> Your task
Copy every line of the records that includes the word "requestFrame".

> Supplied records
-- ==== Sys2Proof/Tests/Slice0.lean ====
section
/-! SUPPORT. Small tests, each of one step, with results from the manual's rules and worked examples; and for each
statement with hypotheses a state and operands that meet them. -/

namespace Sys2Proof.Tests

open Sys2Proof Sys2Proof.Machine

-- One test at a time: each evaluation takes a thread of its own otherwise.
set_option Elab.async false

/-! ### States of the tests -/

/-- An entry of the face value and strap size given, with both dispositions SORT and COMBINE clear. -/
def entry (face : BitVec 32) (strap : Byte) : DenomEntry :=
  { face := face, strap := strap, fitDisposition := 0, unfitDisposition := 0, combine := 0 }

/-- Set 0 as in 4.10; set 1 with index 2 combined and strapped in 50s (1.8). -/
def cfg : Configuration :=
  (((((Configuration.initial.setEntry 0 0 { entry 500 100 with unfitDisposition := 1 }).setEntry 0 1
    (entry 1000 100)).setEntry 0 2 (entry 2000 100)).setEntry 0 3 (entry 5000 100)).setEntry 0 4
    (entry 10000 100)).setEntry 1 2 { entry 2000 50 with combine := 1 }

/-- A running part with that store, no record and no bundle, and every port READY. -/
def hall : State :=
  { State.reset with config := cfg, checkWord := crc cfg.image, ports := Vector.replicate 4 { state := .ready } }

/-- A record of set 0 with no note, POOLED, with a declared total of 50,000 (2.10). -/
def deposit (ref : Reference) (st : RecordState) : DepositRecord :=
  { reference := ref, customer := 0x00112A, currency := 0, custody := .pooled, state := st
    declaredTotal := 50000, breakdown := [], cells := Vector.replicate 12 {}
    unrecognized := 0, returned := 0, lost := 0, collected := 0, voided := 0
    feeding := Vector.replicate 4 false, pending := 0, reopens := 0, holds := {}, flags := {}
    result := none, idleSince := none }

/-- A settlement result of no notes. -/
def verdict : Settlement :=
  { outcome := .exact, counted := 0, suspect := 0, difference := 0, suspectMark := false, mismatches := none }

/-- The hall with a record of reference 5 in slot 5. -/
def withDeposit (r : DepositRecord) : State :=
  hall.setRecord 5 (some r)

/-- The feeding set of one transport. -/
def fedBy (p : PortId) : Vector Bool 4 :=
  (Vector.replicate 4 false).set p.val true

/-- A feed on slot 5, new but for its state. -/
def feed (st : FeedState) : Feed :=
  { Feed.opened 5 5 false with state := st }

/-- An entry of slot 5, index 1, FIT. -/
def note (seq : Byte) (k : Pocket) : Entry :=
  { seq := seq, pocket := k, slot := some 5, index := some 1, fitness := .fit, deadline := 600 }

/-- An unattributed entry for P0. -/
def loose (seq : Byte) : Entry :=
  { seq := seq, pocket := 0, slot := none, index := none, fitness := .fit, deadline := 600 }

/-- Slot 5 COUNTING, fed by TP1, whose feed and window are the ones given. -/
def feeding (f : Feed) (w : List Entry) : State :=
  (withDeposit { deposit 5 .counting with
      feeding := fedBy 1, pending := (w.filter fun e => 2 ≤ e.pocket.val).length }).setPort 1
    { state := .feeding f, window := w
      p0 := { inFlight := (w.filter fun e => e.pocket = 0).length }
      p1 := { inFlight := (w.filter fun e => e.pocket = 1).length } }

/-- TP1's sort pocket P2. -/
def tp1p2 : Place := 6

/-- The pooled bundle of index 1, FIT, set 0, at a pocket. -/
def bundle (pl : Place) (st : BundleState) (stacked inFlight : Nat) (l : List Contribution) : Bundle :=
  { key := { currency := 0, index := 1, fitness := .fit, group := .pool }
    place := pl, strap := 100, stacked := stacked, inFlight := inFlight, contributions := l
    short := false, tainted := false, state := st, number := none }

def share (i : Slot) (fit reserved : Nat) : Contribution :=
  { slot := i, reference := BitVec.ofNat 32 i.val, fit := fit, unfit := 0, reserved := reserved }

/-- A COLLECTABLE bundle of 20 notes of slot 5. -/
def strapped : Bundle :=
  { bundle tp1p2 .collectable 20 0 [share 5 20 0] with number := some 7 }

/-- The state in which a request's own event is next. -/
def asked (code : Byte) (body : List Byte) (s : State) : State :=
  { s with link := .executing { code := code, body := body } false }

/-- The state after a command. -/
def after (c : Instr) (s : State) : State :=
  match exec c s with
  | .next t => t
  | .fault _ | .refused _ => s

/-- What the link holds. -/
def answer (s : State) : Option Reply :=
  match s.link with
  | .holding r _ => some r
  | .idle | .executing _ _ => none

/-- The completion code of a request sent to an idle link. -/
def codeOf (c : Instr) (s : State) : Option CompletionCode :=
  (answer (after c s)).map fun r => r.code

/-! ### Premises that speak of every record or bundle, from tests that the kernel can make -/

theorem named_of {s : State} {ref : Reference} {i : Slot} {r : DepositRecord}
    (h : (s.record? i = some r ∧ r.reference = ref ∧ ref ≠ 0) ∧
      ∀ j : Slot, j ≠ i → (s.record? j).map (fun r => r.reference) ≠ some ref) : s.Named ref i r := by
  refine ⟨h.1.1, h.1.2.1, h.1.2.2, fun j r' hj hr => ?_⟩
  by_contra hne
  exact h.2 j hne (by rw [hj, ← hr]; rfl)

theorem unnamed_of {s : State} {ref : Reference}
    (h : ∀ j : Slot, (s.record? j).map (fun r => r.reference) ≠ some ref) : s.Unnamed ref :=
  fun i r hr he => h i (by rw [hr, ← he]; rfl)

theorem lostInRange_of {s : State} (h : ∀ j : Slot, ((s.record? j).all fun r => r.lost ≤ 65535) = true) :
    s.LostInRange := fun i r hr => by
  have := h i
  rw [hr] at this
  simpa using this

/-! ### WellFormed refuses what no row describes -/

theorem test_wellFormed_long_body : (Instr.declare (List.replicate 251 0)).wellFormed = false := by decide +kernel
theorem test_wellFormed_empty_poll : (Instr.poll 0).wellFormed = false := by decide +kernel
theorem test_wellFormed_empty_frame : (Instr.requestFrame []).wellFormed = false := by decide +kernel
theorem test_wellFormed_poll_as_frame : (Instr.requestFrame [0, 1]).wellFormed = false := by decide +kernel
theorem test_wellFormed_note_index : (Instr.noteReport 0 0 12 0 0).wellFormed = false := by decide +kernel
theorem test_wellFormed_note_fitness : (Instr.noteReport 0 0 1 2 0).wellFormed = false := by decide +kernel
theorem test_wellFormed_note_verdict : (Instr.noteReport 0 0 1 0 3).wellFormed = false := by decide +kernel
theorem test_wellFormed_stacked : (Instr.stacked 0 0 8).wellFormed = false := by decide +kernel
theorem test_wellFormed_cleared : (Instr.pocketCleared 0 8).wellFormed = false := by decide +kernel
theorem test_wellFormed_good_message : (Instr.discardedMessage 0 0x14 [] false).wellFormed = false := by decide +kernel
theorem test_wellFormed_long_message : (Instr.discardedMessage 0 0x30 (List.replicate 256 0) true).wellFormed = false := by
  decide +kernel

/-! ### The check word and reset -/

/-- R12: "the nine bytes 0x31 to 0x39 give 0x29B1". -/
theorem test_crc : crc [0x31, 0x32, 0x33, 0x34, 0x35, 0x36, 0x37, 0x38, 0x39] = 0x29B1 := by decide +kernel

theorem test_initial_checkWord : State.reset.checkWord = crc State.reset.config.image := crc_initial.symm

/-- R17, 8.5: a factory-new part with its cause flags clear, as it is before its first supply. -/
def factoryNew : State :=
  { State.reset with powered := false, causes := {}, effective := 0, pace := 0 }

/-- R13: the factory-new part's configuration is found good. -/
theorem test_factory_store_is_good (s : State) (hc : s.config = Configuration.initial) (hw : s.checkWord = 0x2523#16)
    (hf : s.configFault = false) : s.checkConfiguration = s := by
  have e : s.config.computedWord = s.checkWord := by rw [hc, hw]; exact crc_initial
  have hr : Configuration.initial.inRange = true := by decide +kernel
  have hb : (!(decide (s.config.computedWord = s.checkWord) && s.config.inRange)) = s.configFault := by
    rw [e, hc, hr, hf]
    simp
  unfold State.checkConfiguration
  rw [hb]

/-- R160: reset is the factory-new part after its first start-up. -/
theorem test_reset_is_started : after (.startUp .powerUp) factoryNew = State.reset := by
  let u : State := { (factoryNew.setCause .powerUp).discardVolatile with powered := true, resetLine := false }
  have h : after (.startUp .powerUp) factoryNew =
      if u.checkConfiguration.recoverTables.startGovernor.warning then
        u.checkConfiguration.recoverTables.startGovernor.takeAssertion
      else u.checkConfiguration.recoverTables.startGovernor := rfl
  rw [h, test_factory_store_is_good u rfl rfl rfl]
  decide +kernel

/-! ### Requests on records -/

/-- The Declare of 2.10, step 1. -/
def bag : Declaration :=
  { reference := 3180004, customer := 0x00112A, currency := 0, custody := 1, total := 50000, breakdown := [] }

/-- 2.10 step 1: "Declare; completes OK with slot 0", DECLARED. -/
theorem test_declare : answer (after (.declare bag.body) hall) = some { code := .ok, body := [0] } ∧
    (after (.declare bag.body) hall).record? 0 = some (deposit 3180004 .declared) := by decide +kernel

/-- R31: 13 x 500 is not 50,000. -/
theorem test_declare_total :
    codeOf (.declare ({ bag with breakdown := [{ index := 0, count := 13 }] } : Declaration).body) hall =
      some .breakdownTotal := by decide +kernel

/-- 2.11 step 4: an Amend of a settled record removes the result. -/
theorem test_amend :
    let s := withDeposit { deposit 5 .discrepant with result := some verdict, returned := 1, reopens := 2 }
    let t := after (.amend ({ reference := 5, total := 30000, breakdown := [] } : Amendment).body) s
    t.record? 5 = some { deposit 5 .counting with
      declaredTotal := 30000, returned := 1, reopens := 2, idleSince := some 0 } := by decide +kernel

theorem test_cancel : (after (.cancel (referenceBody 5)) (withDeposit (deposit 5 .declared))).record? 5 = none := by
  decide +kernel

> Exercise answer
theorem test_wellFormed_empty_frame : (Instr.requestFrame []).wellFormed = false := by decide +kernel
theorem test_wellFormed_poll_as_frame : (Instr.requestFrame [0, 1]).wellFormed = false := by decide +kernel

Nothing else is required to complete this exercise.